-- ==== Sys2Proof/Machine/Modes.lean ====
section
/-!
DEFINITION. Machine/Modes.lean: resets, the modes and their transitions, the gasp record, temperature, device-level FALLOW
and the test access port (chapters 15, 17 and 22), with the pins that the arbiter samples.
-/
namespace Sys2Proof.Machine

/-! ## Resets (R327 to R331, Table MD-3) -/

/-- What every reset of the whole part leaves of the store: its contents. -/
def storeKept (s : State) : Store := { mem := s.nv.mem, indet := s.nv.indet }

/-- The part goes to RESET by a warm reset of a cause. The timebase keeps its phase and frame count, and, DESIGN CHOICE
(log 74), the length of the frame in progress; its state is FREE until the strap is sampled (R106, R111). RST_STAT, the
straps, the TAP and what the supplies show are kept too. -/
def warmReset (s : State) (cause : BitVec 4) (fromShutdown : Bool) : State :=
  let s := cutWork s
  { State.reset with
    pending := s.pending
    now := s.now
    free := s.free
    tb := { started := s.tb.started, phase := s.tb.phase, len := s.tb.len, frame := s.tb.frame }
    nv := storeKept s
    stew := { frames := s.stew.frames }
    pw := { mode := .reset, cause := s.pw.cause, shut := s.pw.shut, count := s.pw.count, straps := s.pw.straps,
            nextCause := if s.pw.mode = .reset && s.pw.nextCause = 1 then 1 else cause,
            endsShut := fromShutdown || (s.pw.mode = .reset && s.pw.endsShut),
            nporHigh := s.pw.nporHigh, pllLocked := s.pw.pllLocked, hbRange := s.pw.hbRange,
            supplyOut := s.pw.supplyOut, ir := s.pw.ir, bist := s.pw.bist, bsr := s.pw.bsr } }

/-- NPOR: asynchronous, in every mode; the timebase and RST_STAT are cleared and the TAP takes IDCODE. -/
def npor (s : State) : State :=
  let t := cutWork s
  { State.reset with
    pending := t.pending
    now := t.now
    free := t.free
    nv := storeKept t
    pw := { endsShut := s.pw.mode = .shutdown || (s.pw.mode = .reset && s.pw.endsShut), supplyOut := s.pw.supplyOut,
            bsr := s.pw.bsr } }
def execNpor (s : State) : Out := .next (npor s)

/-- NPOR_RISE (R325, R494): the root PLL is enabled and the bank takes its range. -/
def nporRise (s : State) (range : HbRange) : State :=
  if s.pw.mode = .reset && !s.pw.nporHigh then { s with pw := { s.pw with nporHigh := true, hbRange := range } } else s
def execNporRise (range : HbRange) (s : State) : Out := .next (nporRise s range)

/-- ROOT_PLL_LOCK (R105, R325, R326). -/
def rootPllLock (s : State) : State :=
  if s.pw.mode = .reset && s.pw.nporHigh && !s.pw.pllLocked then
    { s with pw := { s.pw with pllLocked := true }, tb := { s.tb with started := true } }
  else s
def execRootPllLock (s : State) : Out := .next (rootPllLock s)

/-- PLL_LOSS (R326): in every mode but SHUTDOWN; the part waits for relock. -/
def pllLoss (s : State) : State :=
  if s.pw.mode = .shutdown || !s.pw.pllLocked then s
  else
    let s := warmReset s 4 false
    { s with pw := { s.pw with pllLocked := false } }
def execPllLoss (s : State) : Out := .next (pllLoss s)

/-- A reading as a signed number of 0.125 degrees. -/
def temp (t : BitVec 12) : Int := t.toInt

def temps (s : State) : List (BitVec 12) := [s.pw.t0, s.pw.t1, s.pw.t2, s.pw.t3]

/-- Every sensor reads below 105 degrees. -/
def allCool (s : State) : Bool := (temps s).all fun t => decide (temp t < 840)

/-- A warm reset by nRESET or by software, under Table MD-6; in LAST-GASP it waits for the record (R340). -/
def askWarm (s : State) (cause : BitVec 4) : State :=
  match s.pw.mode with
  | .shutdown => if cause = 2 && allCool s then warmReset s cause true else s
  | .test => s
  | .lastGasp => if s.pw.gaspWriting then { s with pw := { s.pw with deferred := some cause } } else warmReset s cause false
  | _ => warmReset s cause false

/-- NRESET: adopted low. -/
def nreset (s : State) : State :=
  let s := askWarm s 2
  { s with pw := { s.pw with nresetLow := true } }
def execNreset (s : State) : Out := .next (nreset s)

/-- RESET_RELEASE (R328, R331): straps sampled, RST_STAT set, LEVEL adopted, LOAD begins. -/
def resetRelease (s : State) (straps : BitVec 5) (level : BitVec 4) : State :=
  if s.pw.mode = .reset && s.pw.nporHigh && s.pw.pllLocked then
    let pin := straps.getLsbD 3
    let warm := s.pw.nextCause ≠ 1
    let s := { s with
      pw := { s.pw with mode := .load, straps := straps, cause := s.pw.nextCause, shut := s.pw.endsShut,
                        count := if warm then satInc8 s.pw.count else 0, nresetLow := false, endsShut := false },
      allot := { s.allot with level := level },
      tb := { s.tb with mode := if pin then .acquire else .free, nextLen := 77760 } }
    let s := setIm s (regKey 0x100) (regReset 0x100 ||| putB pin 0)
    setLive (setShadow s (regKey 0x1280) (woutReset s)) (regKey 0x1280) (woutReset s)
  else s
def execResetRelease (straps : BitVec 5) (level : BitVec 4) (s : State) : Out := .next (resetRelease s straps level)

/-! ## The gasp record (R382, R383, Table NV-5) -/

def le16 (n : Nat) : List Byte := [BitVec.ofNat 8 n, BitVec.ofNat 8 (n / 256)]

/-- Sixteen bits of a reading, sign-extended. -/
def temp16 (t : BitVec 12) : BitVec 16 := t.signExtend 16

/-- LK_STAT.STATE code. -/
def linkCode : LinkState → Nat
  | .down => 0x0
  | .detect => 0x1
  | .clock => 0x2
  | .align => 0x3
  | .order => 0x4
  | .caps => 0x5
  | .rate => 0x6
  | .clockAtRate => 0x7
  | .alignAtRate => 0x8
  | .active => 0x9
  | .regroup => 0xA
  | .idle => 0xB
  | .fallow => 0xC
  | .wake => 0xD

def linkByte (r : LinkRec) : Byte := BitVec.ofNat 8 (linkCode r.st + 16 * r.width.toNat + 64 * r.rate.toNat)

def ticketCount (s : State) : Nat := (s.irq.ints.filter fun p => p.2.offer.isSome).length

/-- Offsets 0x00 to 0x27. DEDUCED (log 93): the mode left for LAST-GASP from FALLOW is the one that FALLOW was entered from (R343). -/
def gaspHead (s : State) (nvop : Byte) : List Byte :=
  let cond := (if runEn s then 1 else 0) + (if bit (regLive s 0x200) 1 then 2 else 0) + (if s.pw.driftHold then 4 else 0) +
    (if s.allot.lean then 8 else 0) + (if s.pw.thr then 16 else 0)
  let bg := (upTo 8).foldl (fun m n => if bgnt s n then m + 2 ^ n else m) 0
  leBytes 0x50534147 ++ leBytes s.nv.gseq ++ leBytes s.hl.seq ++ leBytes s.tb.frame ++ leBytes (BitVec.ofNat 32 s.tb.phase) ++
  [BitVec.ofNat 8 (modeCode (if s.pw.mode = .fallow then setMode s .operating else s)), BitVec.ofNat 8 cond,
   BitVec.ofNat 8 (s.allot.level.toNat + (if bit (regLive s 0x400) 0 then 128 else 0)), nvop] ++
  le16 (budget s) ++ le16 (BitVec.ofInt 16 (freeAllot s)).toNat ++ le16 (saffHeld s) ++
  [BitVec.ofNat 8 s.allot.breq.toNat, BitVec.ofNat 8 bg] ++
  ((temps s).flatMap fun t => le16 (temp16 t).toNat)

def gaspMid (s : State) : List Byte :=
  let hs := sqOf s 0x300
  let cnts := [cntLOST, cntDISCARD, cntSTRAY, cntPOOLDROP, cntFAULTLOST, cntWALKTMO, cntACCESS]
  leBytes (put hs.flags.toNat 0 ||| put hs.seq.toNat 24) ++ leBytes s.hl.crc ++ leBytes (regImm s 0x804) ++
  leBytes s.stew.fwVer ++ ((upTo 8).map fun l => linkByte (linkOf s (BitVec.ofNat 3 l))) ++
  (cnts.flatMap fun c => leBytes (cntOf s c)) ++ leBytes s.allot.cntRevoke ++
  le16 s.xl.qIn.length ++ le16 (qWalk s) ++ le16 (qDlvAll s) ++ le16 s.xl.qCmp.length ++ le16 s.xl.qFlt.length ++
  le16 s.xl.qEvt.length ++ le16 (qNvm s) ++ le16 (qMbx s) ++ le16 (poolUsed s) ++ le16 (ticketCount s) ++
  leBytes (BitVec.ofNat 32 (min 0xFFFFFFFF (s.stew.frames / 8000))) ++ List.replicate 8 0

def gaspTrail (s : State) : List Byte :=
  ((s.nv.trail.flatMap fun (p : Word × BitVec 16) => leBytes p.1 ++ leBytes (p.2.setWidth 32)) ++ List.replicate 64 0).take 64

/-- The record; its Steward part is free (log 19). -/
def gaspRecord (s : State) (nvop : Byte) : List Byte :=
  let b := gaspHead s nvop ++ gaspMid s ++ gaspTrail s ++ (upTo 60).map (freeByte s.free)
  b ++ leBytes (crc32c (leWords b))

/-- NVOP: what the store did at the capture. -/
def nvopCode (s : State) : Byte :=
  match s.nv.op with
  | some (.program _ _) => 1
  | some (.erase _) => 2
  | none => 0

/-- Entry to LAST-GASP (R285, R340, R382). -/
def enterGasp (s : State) : State :=
  let rec' := gaspRecord s (nvopCode s)
  let writes := s.stew.fw = .olumon && !s.pw.stwDown && s.nv.armed
  let moved := budget s ≠ 0
  let s := emptyCaches (discardWork (holdWout s))
  let s := { s with
    free := s.free + 15
    nv := { s.nv with gasp := if writes then some { addr := slotAddr s.nv.slot, bytes := rec' } else none }
    allot := { s.allot with pfail := true, reqs := [], grants := [], overdraft := false }
    pw := { s.pw with mode := .lastGasp, gaspWriting := writes } }
  let s := if moved then house s hBUDGET else s
  { s with allot := { s.allot with lean := 0 < fld (regLive s 0x410) 0 12 } }
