/-- Lanes (R228, R231, R232, R236, R237, R238, R245, R256): a second MARK at its place, with the next sequence number and no lane error between, locks
a lane, whose adaptation then shows in PEAK_NOW; a loss of lock takes the lane from the receive mask; a lane with 64 good MARKs since it
locked again is admitted; the equaliser tracks by one step within its range, once for a good MARK, where LANE_EQ and the feature let it. -/
def Sys2Proof.Claims.Lanes : Prop :=
  ∀ (s : State) (l : Link) (p : BitVec 2), Quiet s → s.pw.mode = .operating →
    let r := linkOf s l
    let a := laneOf s l p.toNat
    let j := if r.reversed = true then 3 - p.toNat else p.toNat
    let w := tabLive s 9 (l.toNat * 4 + p.toNat) 0 0
    let silent := { toSearch a with buf := [] }
    let out := { r with rxMask := r.rxMask &&& ~~~(1#4 <<< j) }
    (∀ peak lead c1 c2, lead ++ c1 ++ c2 = (guardBit a.run true ++ grainBits (mark a.field (a.seq + 1))).map (xor a.inv) → r.st = .align → r.detected.getLsbD p.toNat = true → a.lock = false → a.sync = .found → a.since = 15 → a.wide = false →
      a.odd = false → a.buf = [] → (∀ m, m < 4 → m ≠ p.toNat → (laneOf s l m).buf.length < 34) →
      ∃ t, exec (.grainLock l p peak lead c1 c2) s = .next t ∧
        (laneOf t l p.toNat).lock = true ∧ (laneOf t l p.toNat).polInv = a.inv ∧ (laneOf t l p.toNat).lfield = a.field ∧
        (laneOf t l p.toNat).errCnt = a.errCnt ∧ (laneOf t l p.toNat).peakNow =
          (if a.fixed = true ∨ s.stew.lmcPair = none then BitVec.ofNat 4 (fld w 8 4) else peak) ∧ (linkOf t l).st = .align ∧
        (∀ m, m ≠ l → linkOf t m = linkOf s m) ∧ t.irq.ints = s.irq.ints ∧ t.cfg = s.cfg) ∧
    (a.lock = true →
      ((r.st = .order ∨ r.st = .caps ∨ r.st = .alignAtRate ∨ r.st = .regroup) → ∃ t, exec (.laneLockLoss l p .cdrLoss) s = .next t ∧
        UpToMarks (setLink (setLane s l p.toNat silent) l out) t) ∧
      (r.st = .active → ∃ t, exec (.laneLockLoss l p .cdrLoss) s = .next t ∧ linkOf t l = out ∧
        laneOf t l p.toNat = { silent with fixed := bit w 0 } ∧ UpToMarks { s with links := t.links, lanes := t.lanes } t)) ∧
    (a.lock = false → ∃ t, exec (.laneLockLoss l p .cdrLoss) s = .next t ∧ UpToMarks s t) ∧
    (∀ bits, ∃ t, exec (.laneLockLoss l p (.line bits)) s = .next t ∧ UpToMarks (laneIn s l p.toNat bits) t) ∧
    (r.st = .active → a.lock = true → 64 ≤ a.good → r.detected.getLsbD p.toNat = true → a.lfield.toNat = j →
      ∃ t, exec (.laneReadmit l p) s = .next t ∧ UpToMarks (setLink s l { r with rxMask := r.rxMask ||| (1#4 <<< j) }) t) ∧
    (r.st ≠ .active ∨ a.lock = false ∨ a.good < 64 → ∃ t, exec (.laneReadmit l p) s = .next t ∧ UpToMarks s t) ∧
    (r.st = .active → a.lock = true → a.track = true → a.fixed = false → bit w 1 = true → feat s 6 = true →
      s.stew.lmcPair.isSome = true → ∀ up, ∃ t, exec (.equaliserTracking l p up) s = .next t ∧
        UpToMarks (setLane s l p.toNat { a with track := false, peakNow :=
          if up = true then (if a.peakNow = 15 then 15 else a.peakNow + 1) else (if a.peakNow = 0 then 0 else a.peakNow - 1) }) t) ∧
    (∀ up, r.st ≠ .active ∨ a.lock = false ∨ a.track = false ∨ a.fixed = true ∨ bit w 1 = false →
      ∃ t, exec (.equaliserTracking l p up) s = .next t ∧ UpToMarks s t)

/-- The line code, the receivers, and the lanes. -/
def Obligations.LineCodeAndLanes : Prop := LineCodeIsSound ∧ Receivers ∧ Lanes

/-! ## Training, regroups and power states of links (chapters 11 and 14) -/

/-- The state after a training pass of a link has failed (R250): DOWN with the hold-off, FAILS counted, PASS_FAIL set, no lane locked; two
failures in a row at the rate agreed lower the rate cap. -/
def Sys2Proof.Claims.passFailed (s : State) (l : Link) (late : Bool) : State :=
  let r := linkOf s l
  let low := max 1 (r.agreedRate.toNat - 1)
  dropLanes (setLink (lkEvt s l 16) l { r with
    st := .down, holdoff := true, fails := satInc8 r.fails, rxMask := 0, lastPoll := 0, ll := {}, hs := {}
    rgRate := none, entry := none, exitStep := 0
    rateFails := if late = true then (if r.rateFails = 1 then 0 else r.rateFails + 1) else 0
    rateCap := if late = true ∧ r.rateFails = 1 ∧ low < r.rateCap.toNat then BitVec.ofNat 2 low else r.rateCap }) l

/-- What the part says in training (R241, R242, R248, Table LB-6, Table LP-6): its training grains are ones that a receiver accepts, with its
receive mask and ROLE 0; its capability grains carry their codes, its mask, GO, the rates of the LMC and its credits. -/
def Sys2Proof.Claims.OwnGrains : Prop :=
  (∀ (s : State) (l : Link), let g := ownGrain s l
    (inTp2 (linkOf s l) = true ∨ (linkOf s l).st = .active) → trainingGrainOk g = true ∧ g.getLsbD 6 = false ∧
      g.extractLsb' 8 4 = if (linkOf s l).hs.ready = true ∧ (linkOf s l).st ≠ .active then (linkOf s l).hs.frozen else (linkOf s l).rxMask) ∧
  (∀ (s : State) (r : LinkRec), let g := ownCap0 s r
    g.extractLsb' 0 4 = 5 ∧ g.extractLsb' 16 2 = 2 ∧ (g.extractLsb' 18 3).toNat = s.stew.lmcRates.toNat % 8 ∧
    g.getLsbD 23 = r.hs.go ∧ g.extractLsb' 24 4 = sentMask r ∧ g.extractLsb' 48 8 = 0xB0) ∧
  (ownCap1.extractLsb' 0 4 = 6 ∧ ownCap1.extractLsb' 8 12 = 512 ∧ ownCap1.extractLsb' 20 12 = 128 ∧
    ownCap1.extractLsb' 32 12 = 0xFFF ∧ ownCap1.extractLsb' 44 12 = 256)

/-- The handshakes (R244, R248): READY freezes the receive mask, and comes only after a grain of the step; GO comes only once the far end is
READY and an interval with READY has been sent whole; in CAPS, GO comes with the highest rate and the widest group that both ends can hold. -/
def Sys2Proof.Claims.Handshakes : Prop :=
  ∀ (s : State) (l : Link) (late : Bool),
    let r := linkOf s l
    let q := linkOf (shake s l late) l
    (inTp2 r = true →
      (r.hs.ready = true → q.hs.ready = true ∧ q.hs.frozen = r.hs.frozen ∧ q.rxMask = r.rxMask) ∧
      (r.hs.ready = false → q.hs.ready = true → r.hs.got = true ∧ q.hs.frozen = q.rxMask) ∧
      (r.hs.go = false → q.hs.go = true → q.hs.ready = true ∧ r.hs.farReady = true ∧ r.hs.sentReady = true)) ∧
    (r.st = .caps → r.hs.capHeld = true → r.hs.farReady = true → r.hs.go = false →
      let far := { r with far0 := r.hs.cap0 }
      ∀ c w, 1 ≤ c → c ≤ 3 → c ≤ rateLimit s l far → r.hs.cap0.getLsbD (17 + c) = true →
        (∀ d, c < d → d ≤ 3 → d ≤ rateLimit s l far → r.hs.cap0.getLsbD (17 + d) = false) →
        w ≤ 2 → w ≤ capWidth s l far → hasGroup w r.rxMask = true → hasGroup w r.farMask = true →
        (∀ v, w < v → v ≤ 2 → v ≤ capWidth s l far → hasGroup v r.rxMask = false ∨ hasGroup v r.farMask = false) →
        shake s l late = setLink s l { r with
          agreedRate := BitVec.ofNat 2 c, agreedWidth := BitVec.ofNat 2 w, hs := { r.hs with go := true } }) ∧
    (r.st = .caps → r.hs.capHeld = false ∨ r.hs.farReady = false → shake s l late = s)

| Task brief |
Check each line of the data for "farMask". Copy the lines where it turns up.

| Finished task |
        w ≤ 2 → w ≤ capWidth s l far → hasGroup w r.rxMask = true → hasGroup w r.farMask = true →
        (∀ v, w < v → v ≤ 2 → v ≤ capWidth s l far → hasGroup v r.rxMask = false ∨ hasGroup v r.farMask = false) →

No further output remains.